* _Problem to solve_
For the records that follow, please set down exactly the lines between the one holding "rw [hwidth, hlo, ←" and the one holding "case init =>", inclusive, and only those.

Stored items
════════════════════

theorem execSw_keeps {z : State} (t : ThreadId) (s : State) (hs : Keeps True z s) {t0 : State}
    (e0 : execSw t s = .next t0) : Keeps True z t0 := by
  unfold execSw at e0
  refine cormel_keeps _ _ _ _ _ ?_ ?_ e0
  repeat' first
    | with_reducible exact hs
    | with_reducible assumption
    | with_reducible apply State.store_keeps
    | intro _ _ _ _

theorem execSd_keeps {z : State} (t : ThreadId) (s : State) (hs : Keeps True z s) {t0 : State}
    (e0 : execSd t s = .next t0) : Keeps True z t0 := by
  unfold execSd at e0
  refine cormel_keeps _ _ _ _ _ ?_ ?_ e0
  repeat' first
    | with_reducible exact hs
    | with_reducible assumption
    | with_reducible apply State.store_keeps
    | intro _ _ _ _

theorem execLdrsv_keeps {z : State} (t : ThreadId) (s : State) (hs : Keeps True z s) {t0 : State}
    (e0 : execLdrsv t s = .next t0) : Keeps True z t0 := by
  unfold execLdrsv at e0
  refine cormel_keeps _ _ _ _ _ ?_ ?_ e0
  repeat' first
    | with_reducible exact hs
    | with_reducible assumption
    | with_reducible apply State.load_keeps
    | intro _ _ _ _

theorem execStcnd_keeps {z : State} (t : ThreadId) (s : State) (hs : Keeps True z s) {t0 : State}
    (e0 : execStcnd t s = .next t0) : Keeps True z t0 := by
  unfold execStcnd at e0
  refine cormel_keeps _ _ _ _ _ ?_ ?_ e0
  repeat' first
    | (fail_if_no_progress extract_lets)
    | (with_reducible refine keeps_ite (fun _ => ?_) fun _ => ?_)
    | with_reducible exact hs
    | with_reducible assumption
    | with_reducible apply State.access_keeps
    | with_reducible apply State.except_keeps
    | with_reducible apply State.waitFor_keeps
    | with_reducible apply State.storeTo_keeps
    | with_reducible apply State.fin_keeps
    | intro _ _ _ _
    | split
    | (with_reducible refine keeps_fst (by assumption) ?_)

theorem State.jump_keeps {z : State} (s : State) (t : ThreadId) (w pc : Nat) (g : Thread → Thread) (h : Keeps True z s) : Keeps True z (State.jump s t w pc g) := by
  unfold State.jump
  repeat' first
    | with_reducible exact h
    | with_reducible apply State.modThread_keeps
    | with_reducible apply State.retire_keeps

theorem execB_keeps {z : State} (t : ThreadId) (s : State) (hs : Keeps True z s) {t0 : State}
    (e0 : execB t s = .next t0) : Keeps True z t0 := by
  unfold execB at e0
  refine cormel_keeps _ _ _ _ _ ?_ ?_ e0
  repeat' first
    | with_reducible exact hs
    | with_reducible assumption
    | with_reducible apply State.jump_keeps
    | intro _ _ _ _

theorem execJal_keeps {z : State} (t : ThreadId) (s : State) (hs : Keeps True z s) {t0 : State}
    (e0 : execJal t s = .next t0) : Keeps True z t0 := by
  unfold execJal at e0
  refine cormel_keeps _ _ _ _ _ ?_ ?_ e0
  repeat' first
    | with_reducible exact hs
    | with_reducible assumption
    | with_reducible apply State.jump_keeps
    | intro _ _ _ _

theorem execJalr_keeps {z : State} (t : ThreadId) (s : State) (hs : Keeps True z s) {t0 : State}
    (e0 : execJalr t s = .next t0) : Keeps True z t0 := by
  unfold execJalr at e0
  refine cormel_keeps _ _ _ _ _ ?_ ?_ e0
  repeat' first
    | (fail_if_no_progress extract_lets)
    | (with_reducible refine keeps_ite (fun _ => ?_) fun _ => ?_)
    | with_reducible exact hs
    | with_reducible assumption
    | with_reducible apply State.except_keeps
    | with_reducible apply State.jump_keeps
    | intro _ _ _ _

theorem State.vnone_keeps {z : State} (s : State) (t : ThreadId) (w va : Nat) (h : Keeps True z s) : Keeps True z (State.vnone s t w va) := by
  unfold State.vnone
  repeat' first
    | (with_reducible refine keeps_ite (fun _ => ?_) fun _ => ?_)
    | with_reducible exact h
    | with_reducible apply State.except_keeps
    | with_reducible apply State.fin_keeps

════════════════════

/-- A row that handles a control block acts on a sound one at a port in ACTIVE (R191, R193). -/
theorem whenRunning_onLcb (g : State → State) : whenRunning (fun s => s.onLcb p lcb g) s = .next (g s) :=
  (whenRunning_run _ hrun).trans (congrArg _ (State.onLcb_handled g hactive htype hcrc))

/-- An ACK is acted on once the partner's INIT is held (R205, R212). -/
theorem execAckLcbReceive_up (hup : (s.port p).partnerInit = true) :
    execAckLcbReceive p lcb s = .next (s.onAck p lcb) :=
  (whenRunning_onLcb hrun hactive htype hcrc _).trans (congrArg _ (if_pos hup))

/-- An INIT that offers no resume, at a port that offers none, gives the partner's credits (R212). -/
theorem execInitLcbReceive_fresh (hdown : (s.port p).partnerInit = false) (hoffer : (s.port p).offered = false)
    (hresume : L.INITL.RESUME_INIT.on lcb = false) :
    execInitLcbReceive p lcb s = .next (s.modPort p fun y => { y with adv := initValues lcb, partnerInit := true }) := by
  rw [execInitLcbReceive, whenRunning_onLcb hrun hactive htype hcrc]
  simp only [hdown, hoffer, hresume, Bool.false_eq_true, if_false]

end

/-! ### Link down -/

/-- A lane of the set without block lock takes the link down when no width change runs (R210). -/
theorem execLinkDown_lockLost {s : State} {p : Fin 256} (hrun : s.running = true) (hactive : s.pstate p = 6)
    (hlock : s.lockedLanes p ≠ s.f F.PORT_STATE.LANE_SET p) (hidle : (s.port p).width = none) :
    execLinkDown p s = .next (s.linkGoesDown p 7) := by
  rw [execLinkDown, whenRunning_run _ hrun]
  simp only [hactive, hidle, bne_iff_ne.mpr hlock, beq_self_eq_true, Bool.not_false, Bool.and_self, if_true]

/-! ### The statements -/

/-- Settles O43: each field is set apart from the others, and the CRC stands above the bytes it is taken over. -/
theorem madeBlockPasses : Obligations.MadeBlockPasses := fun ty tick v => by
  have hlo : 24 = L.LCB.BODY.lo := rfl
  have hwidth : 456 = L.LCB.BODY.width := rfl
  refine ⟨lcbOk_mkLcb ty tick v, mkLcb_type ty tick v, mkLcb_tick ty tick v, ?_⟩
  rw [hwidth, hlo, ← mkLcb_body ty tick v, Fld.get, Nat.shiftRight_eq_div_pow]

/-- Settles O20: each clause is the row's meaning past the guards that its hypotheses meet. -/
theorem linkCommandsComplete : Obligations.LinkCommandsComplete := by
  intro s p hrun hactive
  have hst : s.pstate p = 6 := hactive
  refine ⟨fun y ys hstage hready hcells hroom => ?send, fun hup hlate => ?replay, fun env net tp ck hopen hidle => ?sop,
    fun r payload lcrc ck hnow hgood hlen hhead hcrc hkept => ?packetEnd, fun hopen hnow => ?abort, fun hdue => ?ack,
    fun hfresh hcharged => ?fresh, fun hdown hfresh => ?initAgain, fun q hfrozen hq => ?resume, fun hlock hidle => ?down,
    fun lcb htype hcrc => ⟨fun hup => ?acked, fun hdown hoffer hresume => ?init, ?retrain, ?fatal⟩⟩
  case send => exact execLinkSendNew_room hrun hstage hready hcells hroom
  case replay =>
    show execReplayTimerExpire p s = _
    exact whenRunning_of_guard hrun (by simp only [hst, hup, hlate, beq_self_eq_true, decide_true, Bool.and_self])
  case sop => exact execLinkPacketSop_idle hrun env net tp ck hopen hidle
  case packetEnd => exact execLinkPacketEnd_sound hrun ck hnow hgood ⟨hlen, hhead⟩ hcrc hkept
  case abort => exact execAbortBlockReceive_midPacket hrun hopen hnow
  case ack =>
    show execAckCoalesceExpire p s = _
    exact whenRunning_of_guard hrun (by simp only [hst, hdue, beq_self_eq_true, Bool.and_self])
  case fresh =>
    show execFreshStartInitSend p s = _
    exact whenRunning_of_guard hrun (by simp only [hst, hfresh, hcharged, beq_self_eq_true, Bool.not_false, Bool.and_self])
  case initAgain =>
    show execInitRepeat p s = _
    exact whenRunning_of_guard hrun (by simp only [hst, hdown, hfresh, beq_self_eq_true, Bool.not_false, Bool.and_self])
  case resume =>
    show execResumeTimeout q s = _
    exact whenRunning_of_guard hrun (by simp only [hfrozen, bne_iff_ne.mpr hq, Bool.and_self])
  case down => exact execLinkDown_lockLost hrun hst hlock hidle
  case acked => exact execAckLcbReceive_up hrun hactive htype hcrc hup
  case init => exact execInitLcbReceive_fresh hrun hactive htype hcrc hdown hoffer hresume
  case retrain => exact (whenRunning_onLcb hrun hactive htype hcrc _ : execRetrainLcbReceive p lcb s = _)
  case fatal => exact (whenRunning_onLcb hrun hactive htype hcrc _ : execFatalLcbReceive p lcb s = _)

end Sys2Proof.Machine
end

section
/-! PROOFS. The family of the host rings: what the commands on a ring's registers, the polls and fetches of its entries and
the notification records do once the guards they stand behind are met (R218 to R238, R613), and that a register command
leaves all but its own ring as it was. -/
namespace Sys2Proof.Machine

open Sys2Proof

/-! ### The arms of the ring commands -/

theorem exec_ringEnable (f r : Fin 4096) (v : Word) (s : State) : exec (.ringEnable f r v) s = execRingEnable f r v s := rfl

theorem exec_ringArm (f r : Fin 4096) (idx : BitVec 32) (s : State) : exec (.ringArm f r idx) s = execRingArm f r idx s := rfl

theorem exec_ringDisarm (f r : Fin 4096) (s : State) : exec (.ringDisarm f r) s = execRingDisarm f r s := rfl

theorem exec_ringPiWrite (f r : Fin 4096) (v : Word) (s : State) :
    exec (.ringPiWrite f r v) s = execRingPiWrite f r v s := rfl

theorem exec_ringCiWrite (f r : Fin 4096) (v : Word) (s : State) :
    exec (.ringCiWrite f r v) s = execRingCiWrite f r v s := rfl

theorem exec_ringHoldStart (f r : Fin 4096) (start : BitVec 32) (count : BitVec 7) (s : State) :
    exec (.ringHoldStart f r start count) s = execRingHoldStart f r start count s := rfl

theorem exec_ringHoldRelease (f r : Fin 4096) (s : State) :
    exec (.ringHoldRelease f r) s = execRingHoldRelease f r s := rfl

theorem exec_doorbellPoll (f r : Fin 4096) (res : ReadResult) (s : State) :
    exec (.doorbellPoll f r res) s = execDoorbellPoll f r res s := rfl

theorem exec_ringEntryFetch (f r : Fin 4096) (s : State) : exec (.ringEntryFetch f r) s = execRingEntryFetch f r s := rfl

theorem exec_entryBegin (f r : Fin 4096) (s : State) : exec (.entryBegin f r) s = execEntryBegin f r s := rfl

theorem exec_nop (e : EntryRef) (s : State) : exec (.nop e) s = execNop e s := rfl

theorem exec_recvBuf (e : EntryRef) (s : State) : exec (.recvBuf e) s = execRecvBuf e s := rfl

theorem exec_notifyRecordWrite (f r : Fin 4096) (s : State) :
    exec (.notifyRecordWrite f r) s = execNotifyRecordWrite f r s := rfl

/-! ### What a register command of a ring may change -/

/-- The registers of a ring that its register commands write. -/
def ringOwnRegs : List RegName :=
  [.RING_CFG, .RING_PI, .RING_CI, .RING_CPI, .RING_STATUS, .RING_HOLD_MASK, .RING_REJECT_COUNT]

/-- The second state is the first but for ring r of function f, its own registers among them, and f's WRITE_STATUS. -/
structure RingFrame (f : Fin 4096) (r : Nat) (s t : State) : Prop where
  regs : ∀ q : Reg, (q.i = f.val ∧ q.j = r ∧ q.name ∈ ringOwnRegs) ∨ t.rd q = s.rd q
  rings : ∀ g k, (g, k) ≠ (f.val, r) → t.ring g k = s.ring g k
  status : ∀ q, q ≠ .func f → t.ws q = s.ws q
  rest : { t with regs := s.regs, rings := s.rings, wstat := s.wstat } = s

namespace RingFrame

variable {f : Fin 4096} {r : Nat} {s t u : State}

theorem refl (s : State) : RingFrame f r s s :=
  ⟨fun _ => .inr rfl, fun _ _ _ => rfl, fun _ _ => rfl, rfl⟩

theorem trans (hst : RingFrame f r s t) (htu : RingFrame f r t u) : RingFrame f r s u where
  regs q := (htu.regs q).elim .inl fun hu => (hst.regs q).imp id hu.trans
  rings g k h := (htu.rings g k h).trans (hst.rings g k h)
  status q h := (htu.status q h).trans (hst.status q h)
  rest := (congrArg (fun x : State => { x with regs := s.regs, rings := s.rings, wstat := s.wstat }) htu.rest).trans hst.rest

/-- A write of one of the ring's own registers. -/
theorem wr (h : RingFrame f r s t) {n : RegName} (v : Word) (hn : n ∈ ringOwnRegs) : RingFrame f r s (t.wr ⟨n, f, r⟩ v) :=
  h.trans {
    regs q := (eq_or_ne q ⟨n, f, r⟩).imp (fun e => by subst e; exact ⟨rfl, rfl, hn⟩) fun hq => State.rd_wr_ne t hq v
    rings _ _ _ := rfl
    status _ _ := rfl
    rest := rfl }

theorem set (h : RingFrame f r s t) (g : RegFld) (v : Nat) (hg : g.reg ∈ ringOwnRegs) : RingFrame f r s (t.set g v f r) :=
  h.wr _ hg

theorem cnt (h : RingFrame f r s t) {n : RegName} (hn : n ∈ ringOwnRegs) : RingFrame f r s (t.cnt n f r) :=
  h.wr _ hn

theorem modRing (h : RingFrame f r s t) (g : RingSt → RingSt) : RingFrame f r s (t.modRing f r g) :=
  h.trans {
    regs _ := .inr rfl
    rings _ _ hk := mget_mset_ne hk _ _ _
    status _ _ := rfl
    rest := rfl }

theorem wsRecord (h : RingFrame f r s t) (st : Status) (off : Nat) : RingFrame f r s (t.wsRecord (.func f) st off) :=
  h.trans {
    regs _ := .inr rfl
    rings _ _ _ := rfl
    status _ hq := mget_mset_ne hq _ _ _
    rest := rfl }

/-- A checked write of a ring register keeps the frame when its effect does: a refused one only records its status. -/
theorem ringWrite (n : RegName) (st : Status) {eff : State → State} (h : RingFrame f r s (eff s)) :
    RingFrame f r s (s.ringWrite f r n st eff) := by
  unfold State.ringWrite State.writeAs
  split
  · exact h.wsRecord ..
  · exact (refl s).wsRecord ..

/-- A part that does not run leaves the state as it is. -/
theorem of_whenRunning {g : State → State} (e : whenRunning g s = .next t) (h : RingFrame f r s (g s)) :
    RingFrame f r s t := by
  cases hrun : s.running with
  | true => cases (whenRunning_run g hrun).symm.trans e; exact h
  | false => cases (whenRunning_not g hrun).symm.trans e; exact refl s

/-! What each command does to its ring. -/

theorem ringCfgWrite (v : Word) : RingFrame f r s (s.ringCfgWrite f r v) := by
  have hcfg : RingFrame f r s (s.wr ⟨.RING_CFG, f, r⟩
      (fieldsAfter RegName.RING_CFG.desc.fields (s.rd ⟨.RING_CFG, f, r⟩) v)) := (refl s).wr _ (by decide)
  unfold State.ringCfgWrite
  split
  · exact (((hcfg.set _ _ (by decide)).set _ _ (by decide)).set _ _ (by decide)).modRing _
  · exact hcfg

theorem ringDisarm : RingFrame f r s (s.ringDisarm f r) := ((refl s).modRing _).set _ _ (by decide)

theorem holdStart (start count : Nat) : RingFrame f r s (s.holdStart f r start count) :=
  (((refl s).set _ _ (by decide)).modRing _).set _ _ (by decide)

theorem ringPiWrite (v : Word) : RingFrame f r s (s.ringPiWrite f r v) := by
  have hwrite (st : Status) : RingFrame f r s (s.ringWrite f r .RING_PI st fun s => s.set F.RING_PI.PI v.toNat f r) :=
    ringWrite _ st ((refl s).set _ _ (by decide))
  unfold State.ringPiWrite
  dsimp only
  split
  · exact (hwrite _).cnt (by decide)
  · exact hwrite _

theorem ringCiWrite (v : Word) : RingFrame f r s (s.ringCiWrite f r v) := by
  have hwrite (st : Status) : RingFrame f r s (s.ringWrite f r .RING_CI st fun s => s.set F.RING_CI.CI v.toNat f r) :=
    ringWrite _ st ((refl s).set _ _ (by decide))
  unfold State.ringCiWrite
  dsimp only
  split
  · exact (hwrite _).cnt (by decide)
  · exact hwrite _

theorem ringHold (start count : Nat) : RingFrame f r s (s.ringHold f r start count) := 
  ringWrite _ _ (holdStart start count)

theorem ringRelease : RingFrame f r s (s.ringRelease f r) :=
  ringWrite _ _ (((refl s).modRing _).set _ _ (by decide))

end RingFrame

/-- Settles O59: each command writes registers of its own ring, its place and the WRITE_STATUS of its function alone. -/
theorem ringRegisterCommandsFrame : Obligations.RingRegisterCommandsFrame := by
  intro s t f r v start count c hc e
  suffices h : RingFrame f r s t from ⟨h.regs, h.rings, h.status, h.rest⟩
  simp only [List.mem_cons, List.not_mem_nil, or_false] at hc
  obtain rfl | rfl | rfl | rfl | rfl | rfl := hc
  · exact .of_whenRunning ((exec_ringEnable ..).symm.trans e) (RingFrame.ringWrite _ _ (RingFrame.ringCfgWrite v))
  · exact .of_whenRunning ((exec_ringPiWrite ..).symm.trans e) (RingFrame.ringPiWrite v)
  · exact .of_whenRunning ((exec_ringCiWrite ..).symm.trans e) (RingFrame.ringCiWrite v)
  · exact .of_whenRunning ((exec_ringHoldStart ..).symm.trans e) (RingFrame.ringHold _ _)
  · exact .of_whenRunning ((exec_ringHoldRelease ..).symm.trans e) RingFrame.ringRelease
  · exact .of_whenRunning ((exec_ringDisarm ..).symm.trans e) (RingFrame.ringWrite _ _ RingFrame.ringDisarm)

════════════════════

* _Result of the exercise_
  rw [hwidth, hlo, ← mkLcb_body ty tick v, Fld.get, Nat.shiftRight_eq_div_pow]

/-- Settles O20: each clause is the row's meaning past the guards that its hypotheses meet. -/
theorem linkCommandsComplete : Obligations.LinkCommandsComplete := by
  intro s p hrun hactive
  have hst : s.pstate p = 6 := hactive
  refine ⟨fun y ys hstage hready hcells hroom => ?send, fun hup hlate => ?replay, fun env net tp ck hopen hidle => ?sop,
    fun r payload lcrc ck hnow hgood hlen hhead hcrc hkept => ?packetEnd, fun hopen hnow => ?abort, fun hdue => ?ack,
    fun hfresh hcharged => ?fresh, fun hdown hfresh => ?initAgain, fun q hfrozen hq => ?resume, fun hlock hidle => ?down,
    fun lcb htype hcrc => ⟨fun hup => ?acked, fun hdown hoffer hresume => ?init, ?retrain, ?fatal⟩⟩
  case send => exact execLinkSendNew_room hrun hstage hready hcells hroom
  case replay =>
    show execReplayTimerExpire p s = _
    exact whenRunning_of_guard hrun (by simp only [hst, hup, hlate, beq_self_eq_true, decide_true, Bool.and_self])
  case sop => exact execLinkPacketSop_idle hrun env net tp ck hopen hidle
  case packetEnd => exact execLinkPacketEnd_sound hrun ck hnow hgood ⟨hlen, hhead⟩ hcrc hkept
  case abort => exact execAbortBlockReceive_midPacket hrun hopen hnow
  case ack =>
    show execAckCoalesceExpire p s = _
    exact whenRunning_of_guard hrun (by simp only [hst, hdue, beq_self_eq_true, Bool.and_self])
  case fresh =>
    show execFreshStartInitSend p s = _
    exact whenRunning_of_guard hrun (by simp only [hst, hfresh, hcharged, beq_self_eq_true, Bool.not_false, Bool.and_self])
  case initAgain =>
    show execInitRepeat p s = _
    exact whenRunning_of_guard hrun (by simp only [hst, hdown, hfresh, beq_self_eq_true, Bool.not_false, Bool.and_self])
  case resume =>
    show execResumeTimeout q s = _
    exact whenRunning_of_guard hrun (by simp only [hfrozen, bne_iff_ne.mpr hq, Bool.and_self])
  case down => exact execLinkDown_lockLost hrun hst hlock hidle
  case acked => exact execAckLcbReceive_up hrun hactive htype hcrc hup
  case init => exact execInitLcbReceive_fresh hrun hactive htype hcrc hdown hoffer hresume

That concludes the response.